1976 yılında inşa edilen ESOGÜ Tıp Fakültesi Hastanesi’nde sağlam malzemelerin kullanıldığını ve radye kirişler üzerine temel oluşturulduğunu belirten Rektör Çolak, “Kahramanmaraş merkezli olarak 6 Şubat’ta meydana gelen depremler, hepimizi derinden etkiledi. Bizler de hastane binamızla ilgili olarak bir deprem performans analizi yaptırdık. Hastanemiz A, B ve C şeklinde üç ayrı bloklar oluşuyor.
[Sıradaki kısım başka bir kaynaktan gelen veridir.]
-- ==== Sys2Proof/Laws/Ring.lean ====
section
/-! SUPPORT. What one micro-step of a ring command, and one action of the host, can do: each said once. -/

namespace Sys2Proof.Machine

/-- A micro-step of PUSH that answers a next state (spec/40_push.md R131). -/
theorem execPush_next {item : Elem} {s t : State} (h : execPush item s = .next t) :
    (s.turn = .C ∧ t = respond (some (.push item)) .illegal s) ∨
    (s.turn = .P ∧ s.portP.ph = .pu1 ∧ t = goto .pu2 (s.setHere { s.here with h := s.head })) ∨
    (s.turn = .P ∧ s.portP.ph = .pu2 ∧ nextCursor s.cfg s.portP.h = s.tail ∧
      t = respond (some (.push item)) (.okRet 0) (s.setHere { s.here with t := s.tail })) ∨
    (s.turn = .P ∧ s.portP.ph = .pu2 ∧ nextCursor s.cfg s.portP.h ≠ s.tail ∧
      t = goto .pu3 (s.setHere { s.here with t := s.tail })) ∨
    (s.turn = .P ∧ s.portP.ph = .pu3 ∧ t = goto .pu4 (slotWrite (cursorAdd s.cfg s.portP.h 0) item s)) ∨
    (s.turn = .P ∧ s.portP.ph = .pu4 ∧
      t = respond (some (.push item)) (.okRet 1) (storeCur .head (nextCursor s.cfg s.portP.h) s)) := by
  unfold execPush refusedByPort at h
  split at h
  · rename_i ht; cases h; exact .inl ⟨ht, rfl⟩
  · rename_i ht
    have hh := State.here_eq_portP s ht
    split at h
    · rename_i hp; cases h; exact .inr (.inl ⟨ht, hp, by simp⟩)
    · rename_i hp
      simp only [State.setHere_here, State.setHere_cfg, loadCur_tail, hh] at h
      split at h
      · rename_i hf; cases h; exact .inr (.inr (.inl ⟨ht, hp, hf, by simp [hh]⟩))
      · rename_i hf; cases h; exact .inr (.inr (.inr (.inl ⟨ht, hp, hf, by simp [hh]⟩)))
    · rename_i hp; cases h; exact .inr (.inr (.inr (.inr (.inl ⟨ht, hp, by rw [hh]⟩))))
    · rename_i hp; cases h; exact .inr (.inr (.inr (.inr (.inr ⟨ht, hp, by rw [hh]⟩))))
    · cases h

/-- A micro-step of PUSHB that answers a next state (spec/40_push.md R136). -/
theorem execPushb_next {cnt : Nat} {items : List Elem} {s t : State} (h : execPushb cnt items s = .next t) :
    (s.turn = .C ∧ t = respond (some (.pushb cnt items)) .illegal s) ∨
    (s.turn = .P ∧ s.portP.ph = .pb1 ∧ t = goto .pb2 (s.setHere { s.here with h := s.head })) ∨
    (s.turn = .P ∧ s.portP.ph = .pb2 ∧ min cnt (roomOf s.cfg s.portP.h s.tail) = 0 ∧
      t = respond (some (.pushb cnt items)) (.okRet 0)
        (s.setHere { s.here with t := s.tail, n := min cnt (roomOf s.cfg s.portP.h s.tail), i := 0 })) ∨
    (s.turn = .P ∧ s.portP.ph = .pb2 ∧ min cnt (roomOf s.cfg s.portP.h s.tail) ≠ 0 ∧
      t = goto .pb3
        (s.setHere { s.here with t := s.tail, n := min cnt (roomOf s.cfg s.portP.h s.tail), i := 0 })) ∨
    (s.turn = .P ∧ s.portP.ph = .pb3 ∧ ∃ e, items[s.portP.i]? = some e ∧
      t = goto (if s.portP.i + 1 < s.portP.n then .pb3 else .pb4)
        ((slotWrite (cursorAdd s.cfg s.portP.h s.portP.i) e s).setHere { s.here with i := s.portP.i + 1 })) ∨
    (s.turn = .P ∧ s.portP.ph = .pb4 ∧
      t = respond (some (.pushb cnt items)) (.okRet s.portP.n)
        (storeCur .head (cursorAdd s.cfg s.portP.h s.portP.n) s)) := by
  unfold execPushb refusedByPort at h
  split at h
  · rename_i ht; cases h; exact .inl ⟨ht, rfl⟩
  · rename_i ht
    have hh := State.here_eq_portP s ht
    split at h
    · rename_i hp; cases h; exact .inr (.inl ⟨ht, hp, by simp⟩)
    · rename_i hp
      simp only [loadCur_tail, hh] at h
      split at h
      · rename_i hf; cases h; exact .inr (.inr (.inl ⟨ht, hp, hf, by simp [hh]⟩))
      · rename_i hf; cases h; exact .inr (.inr (.inr (.inl ⟨ht, hp, hf, by simp [hh]⟩)))
    · rename_i hp
      split at h
      · cases h
      · rename_i e he
        cases h
        exact .inr (.inr (.inr (.inr (.inl ⟨ht, hp, e, by rw [← hh]; exact he, by simp [hh]⟩))))
    · rename_i hp; cases h; exact .inr (.inr (.inr (.inr (.inr ⟨ht, hp, by rw [hh]⟩))))
    · cases h

/-- A micro-step of POP that answers a next state (spec/41_pop.md R151). -/
theorem execPop_next {s t : State} (h : execPop s = .next t) :
    (s.turn = .P ∧ t = respond (some .pop) .illegal s) ∨
    (s.turn = .C ∧ s.portC.ph = .po1 ∧ t = goto .po2 (s.setHere { s.here with t := s.tail })) ∨
    (s.turn = .C ∧ s.portC.ph = .po2 ∧ s.head = s.portC.t ∧
      t = respond (some .pop) (.okRet 0) (s.setHere { s.here with h := s.head })) ∨
    (s.turn = .C ∧ s.portC.ph = .po2 ∧ s.head ≠ s.portC.t ∧
      t = goto .po3 (s.setHere { s.here with h := s.head })) ∨
    (s.turn = .C ∧ s.portC.ph = .po3 ∧ ∃ e, slotRead (cursorAdd s.cfg s.portC.t 0) s = some e ∧
      t = goto .po4 (s.setHere { s.here with out := [e] })) ∨
    (s.turn = .C ∧ s.portC.ph = .po4 ∧ ∃ e, s.portC.out.head? = some e ∧
      t = respond (some .pop) (.okWith 1 (.item e)) (storeCur .tail (nextCursor s.cfg s.portC.t) s)) := by
  unfold execPop refusedByPort at h
  split at h
  · rename_i ht; cases h; exact .inl ⟨ht, rfl⟩
  · rename_i ht
    have hh := State.here_eq_portC s ht
    split at h
    · rename_i hp; cases h; exact .inr (.inl ⟨ht, hp, by simp⟩)
    · rename_i hp
      simp only [State.setHere_here, loadCur_head, hh] at h
      split at h
      · rename_i hf; cases h; exact .inr (.inr (.inl ⟨ht, hp, hf, by simp [hh]⟩))
      · rename_i hf; cases h; exact .inr (.inr (.inr (.inl ⟨ht, hp, hf, by simp [hh]⟩)))
    · rename_i hp
      split at h
      · cases h
      · rename_i e he; cases h; exact .inr (.inr (.inr (.inr (.inl ⟨ht, hp, e, by rw [← hh]; exact he, rfl⟩))))
    · rename_i hp
      split at h
      · cases h
      · rename_i e he
        cases h
        exact .inr (.inr (.inr (.inr (.inr ⟨ht, hp, e, by rw [← hh]; exact he, by rw [hh]⟩))))
    · cases h

/-- A micro-step of POPB that answers a next state (spec/41_pop.md R156). -/
theorem execPopb_next {cnt : Nat} {s t : State} (h : execPopb cnt s = .next t) :
    (s.turn = .P ∧ t = respond (some (.popb cnt)) .illegal s) ∨
    (s.turn = .C ∧ s.portC.ph = .pc1 ∧ t = goto .pc2 (s.setHere { s.here with t := s.tail })) ∨
    (s.turn = .C ∧ s.portC.ph = .pc2 ∧ min cnt (occOf s.cfg s.head s.portC.t) = 0 ∧
      t = respond (some (.popb cnt)) (.okWith 0 (.items []))
        (s.setHere { s.here with h := s.head, n := min cnt (occOf s.cfg s.head s.portC.t), i := 0, out := [] })) ∨
    (s.turn = .C ∧ s.portC.ph = .pc2 ∧ min cnt (occOf s.cfg s.head s.portC.t) ≠ 0 ∧
      t = goto .pc3
        (s.setHere { s.here with h := s.head, n := min cnt (occOf s.cfg s.head s.portC.t), i := 0, out := [] })) ∨
    (s.turn = .C ∧ s.portC.ph = .pc3 ∧ ∃ e, slotRead (cursorAdd s.cfg s.portC.t s.portC.i) s = some e ∧
      t = goto (if s.portC.i + 1 < s.portC.n then .pc3 else .pc4)
        (s.setHere { s.here with out := s.portC.out ++ [e], i := s.portC.i + 1 })) ∨
    (s.turn = .C ∧ s.portC.ph = .pc4 ∧
      t = respond (some (.popb cnt)) (.okWith s.portC.n (.items s.portC.out))
        (storeCur .tail (cursorAdd s.cfg s.portC.t s.portC.n) s)) := by
  unfold execPopb refusedByPort at h
  split at h
  · rename_i ht; cases h; exact .inl ⟨ht, rfl⟩
  · rename_i ht
    have hh := State.here_eq_portC s ht
    split at h
    · rename_i hp; cases h; exact .inr (.inl ⟨ht, hp, by simp⟩)
    · rename_i hp
      simp only [loadCur_head, hh] at h
      split at h
      · rename_i hf; cases h; exact .inr (.inr (.inl ⟨ht, hp, hf, by simp [hh]⟩))
      · rename_i hf; cases h; exact .inr (.inr (.inr (.inl ⟨ht, hp, hf, by simp [hh]⟩)))
    · rename_i hp
      split at h
      · cases h
      · rename_i e he
        cases h
        exact .inr (.inr (.inr (.inr (.inl ⟨ht, hp, e, by rw [← hh]; exact he, by simp [hh]⟩))))
    · rename_i hp; cases h; exact .inr (.inr (.inr (.inr (.inr ⟨ht, hp, by rw [hh]⟩))))
    · cases h

/-- The host's turn, where it moves: nothing, a byte written, a byte withdrawn, or a reset (spec/70_reset_and_hazards.md
R270). -/
theorem fetchHost_moved {s t : State} (h : fetchHost s = .moved t) :
    (s.host = [] ∧ t = s) ∨
    (∃ a b rest, s.host = .write a b :: rest ∧ a < 2 ^ s.cfg.paddrBits ∧
      t = { s with host := rest, mem := Cells.write a b s.mem }) ∨
    (∃ a rest, s.host = .withdraw a :: rest ∧ a < 2 ^ s.cfg.paddrBits ∧
      t = { s with host := rest, mem := Cells.erase a s.mem }) ∨
    (∃ rest, s.host = .reset :: rest ∧ t = resetBlock { s with host := rest }) := by
  unfold fetchHost at h
  split at h
  · rename_i hs; cases h; exact .inl ⟨hs, rfl⟩
  · rename_i a rest hs
    unfold hostAct at h
    split at h
    · split at h
      · rename_i hb; cases h; exact .inr (.inl ⟨_, _, rest, hs, hb, rfl⟩)
      · cases h
    · split at h
      · rename_i hb; cases h; exact .inr (.inr (.inl ⟨_, rest, hs, hb, rfl⟩))
      · cases h
    · cases h; exact .inr (.inr (.inr ⟨rest, hs, rfl⟩))

end Sys2Proof.Machine
end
Binamız, yapım yılı olan 1976’da çok yaygın olmasa da radye temeller üzerine inşa edilmiş. Hatta 130 santimetrelik radye üzeri kirişler kullanılmış Dolayısıyla o dönemde çok sağlam temeller üzerine hastanemizin inşa edildiğini görüyoruz. Günümüzde 16’lık ve 18’lik demirler kullanılırken, hastanemizde 22’lik ve 24’lük demirler kullanılmış. Demirlerin de, korozyona uğramadığı görülüyor. Ayrıca hastanemizin inşaatında burgulu demirler kullanılmış. Ülkemizde burgulu demirler2008 yılında zorunlu hale getirilmiş olmasına rağmen, 1976 yılında yapımına başlanan hastanemizin yapımında kullanılmış. Bütün bu veriler ile performans analizi yapıldığı zaman da hastanemizin gerçekten çok sağlam yapıldığını gösteriyor” diye konuştu.

“Toplam 5 noktada güçlendirme amacıyla beton perde yapılacak”

Fakülte binasında her kat için 5 farklı noktada güçlendirme amacıyla beton perde yapılacağını belirten Rektör Kamil Çolak, “A bloğumuzda her katta 10, B bloğumuzda her katta 15, C bloğumuzda ise her katta 10 adet perde beton kullanılmış. Bunlar, hastanemizin zamanında çok sağlam yapıldığını gösteren verilerdir. Performans analizinde ise 2018 yılında deprem yönetmeliği güncellenmesinden dolayı binalarda eksiklikler tespit edildi. Bu eksiklikler 2018 yılından önce yapılan tüm binalarda mevcut. Hastanemizin binasında yapılan mühendislik çalışmaları sonucunda küçük çaplı bir güçlendirme yapılmasına karar verildi. Binanın ön tarafında 2 noktada, arka tarafında 2 noktada ve ortada 1 noktada olmak üzere toplam 5 noktada güçlendirme amacıyla beton perde yapılacak. Performans analizi raporundan anlaşıldığı üzere hastane binamız dönemine göre ve hatta bugünle de kıyasladığımızda çok güçlü bir şekilde inşa edilmiştir. 1999 depremi dahil olmak üzere diğer meydana gelen depremlerde de hiç zarar görmemiştir” dedi.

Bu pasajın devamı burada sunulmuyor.